1.Using 25A rating is OK as long as I^2t at 28A or Ifault max us not greater than I^2t rating of 25A ngr at back-up clearing time. I fault will be maintainef until back-up protection trips if the primary protection fails.

2. A fault,on a motor branch feeder has to be coordinated with the gen ngr tripping time. All on-line gens and utility former will source the fault current and be seen as a fault on the bus or the motor feeder. I am ASS-U-Me-Ing that there is a breaker feeding each motor branch feeder.

A fault between any generators upstream of the motor feeder breaker will trip all generators and utility transformer.

A fault on the motor feeder requires coordination with the motor feeder pn. This requires selectivity.

3. As noted in 2. utility supply xformer needs coordination with motor branch feeder protection.

4.Zigzag not applicable in this configuration as,you have wye grounded system.
 
Design question:

1. Are you using Gen differential for a fault between the Gen neutral an its unit breaker ?
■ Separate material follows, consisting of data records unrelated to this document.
-- ==== Sys2Proof/Machine/Flags.lean ====
section
/-! DEFINITION. The block has no condition codes; its flags are the wrap bits of the ring pointers (R47). Here are the
pointer word and the arithmetic of the wrap bits (R27, R150 to R156). -/

namespace Sys2Proof.Machine

/-- `PTR_MASK = (1 << (PTR_IDX_W+1)) - 1` (R63). -/
def ptrMask (c : Cfg) : Word := BitVec.ofNat 32 (2 ^ (c.ptrIdxW + 1) - 1)

/-- `dec(p)`: the wrap bit is bit `PTR_IDX_W`, the index the bits below it (R27). -/
def decPtr (c : Cfg) (p : Word) : Ptr := ⟨p.getLsbD c.ptrIdxW, p.toNat % 2 ^ c.ptrIdxW⟩

/-- `enc(wrap, idx) = (wrap << PTR_IDX_W) | idx` (R27). -/
def encPtr (c : Cfg) (p : Ptr) : Word := (BitVec.ofNat 32 p.wrap.toNat <<< c.ptrIdxW) ||| BitVec.ofNat 32 p.idx

/-- `pos(p) = p.wrap * depth + p.idx` (R11, R150). -/
def pos (p : Ptr) (depth : Nat) : Nat := p.wrap.toNat * depth + p.idx

/-- `valid(head, tail, depth)` (R151). -/
def validPtrs (head tail : Ptr) (depth : Nat) : Bool :=
  decide (1 ≤ depth) && decide (head.idx < depth) && decide (tail.idx < depth) &&
  (if tail.wrap = head.wrap then decide (head.idx ≤ tail.idx) else decide (tail.idx ≤ head.idx))

/-- The advance of a pointer with `p.idx < depth` on the circle of `2 * depth` positions (R152). -/
def advCircle (p : Ptr) (n depth : Nat) : Ptr :=
  let q := (pos p depth + n) % (2 * depth)
  ⟨decide (q / depth = 1), q % depth⟩

/-- `adv(p, n, depth)`: advance by `n` entries (R152). It "is defined for `p.idx < depth` only"; elsewhere, `depth = 0`
among it, the result is a free value (DESIGN CHOICE, log entry 24). -/
def adv (p : Ptr) (n depth : Nat) : Ptr :=
  if p.idx < depth then advCircle p n depth
  else ⟨(Config.advOutside p.wrap p.idx n depth).1, (Config.advOutside p.wrap p.idx n depth).2⟩

/-- `used(head, tail, depth)` over the integers (R156). -/
def usedInt (head tail : Ptr) (depth : Nat) : Int :=
  if tail.wrap = head.wrap then (tail.idx : Int) - head.idx
  else (depth : Int) - ((head.idx : Int) - tail.idx)

/-- `used` as a signed 32-bit word (R156, R157). -/
def usedWord (head tail : Ptr) (depth : Nat) : Word := BitVec.ofInt 32 (usedInt head tail depth)

/-- The advance of the head since the previous snapshot, `(pos(nh) - pos(v.head)) mod (2 * v.depth)` (R158). -/
def headDelta (new old : Ptr) (depth : Nat) : Nat := (((pos new depth : Int) - pos old depth) % (2 * (depth : Int))).toNat

end Sys2Proof.Machine
end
2. Are you installing a stn service high side breaker ?

3. Are you having main bus differential protection ?
 
Sorry, the drawing is not 100% accurate. Yes there is a breaker on every feeder, generator, util tx, all VFD-controlled motors and 2MVA station service TX.

Yes there is Gen differential. As well as neutral sensing CT. Would it make sense to have a ZSCT on these feeders as well if we're already monitoring the neutral?

Yes high side breaker.

No main bus differential.

Each motor feeder has ZSCT and 3ph relay CT.

 
Another question, if we have some value of resistance on the neutral, and each generator is in service, so effectively 4 NGRs in parallel, wouldnt this lower the overall effective neutral resistance in the zero sequence circuit?

Wouldnt this be where a ZZTX w/NGR on neutral alone on the common bus be utilized to be a single point of GF current reduction and sensing?
 
Each ground source will contribute fault current to the fault location, in this case the 4 generators and the utility transformer. When you reduce the 5 sources to an equivalent single source, yes it effectively reduce the overall resistance. The ground fault impedance/resistance will be whatever it will during the event, low to high resistance.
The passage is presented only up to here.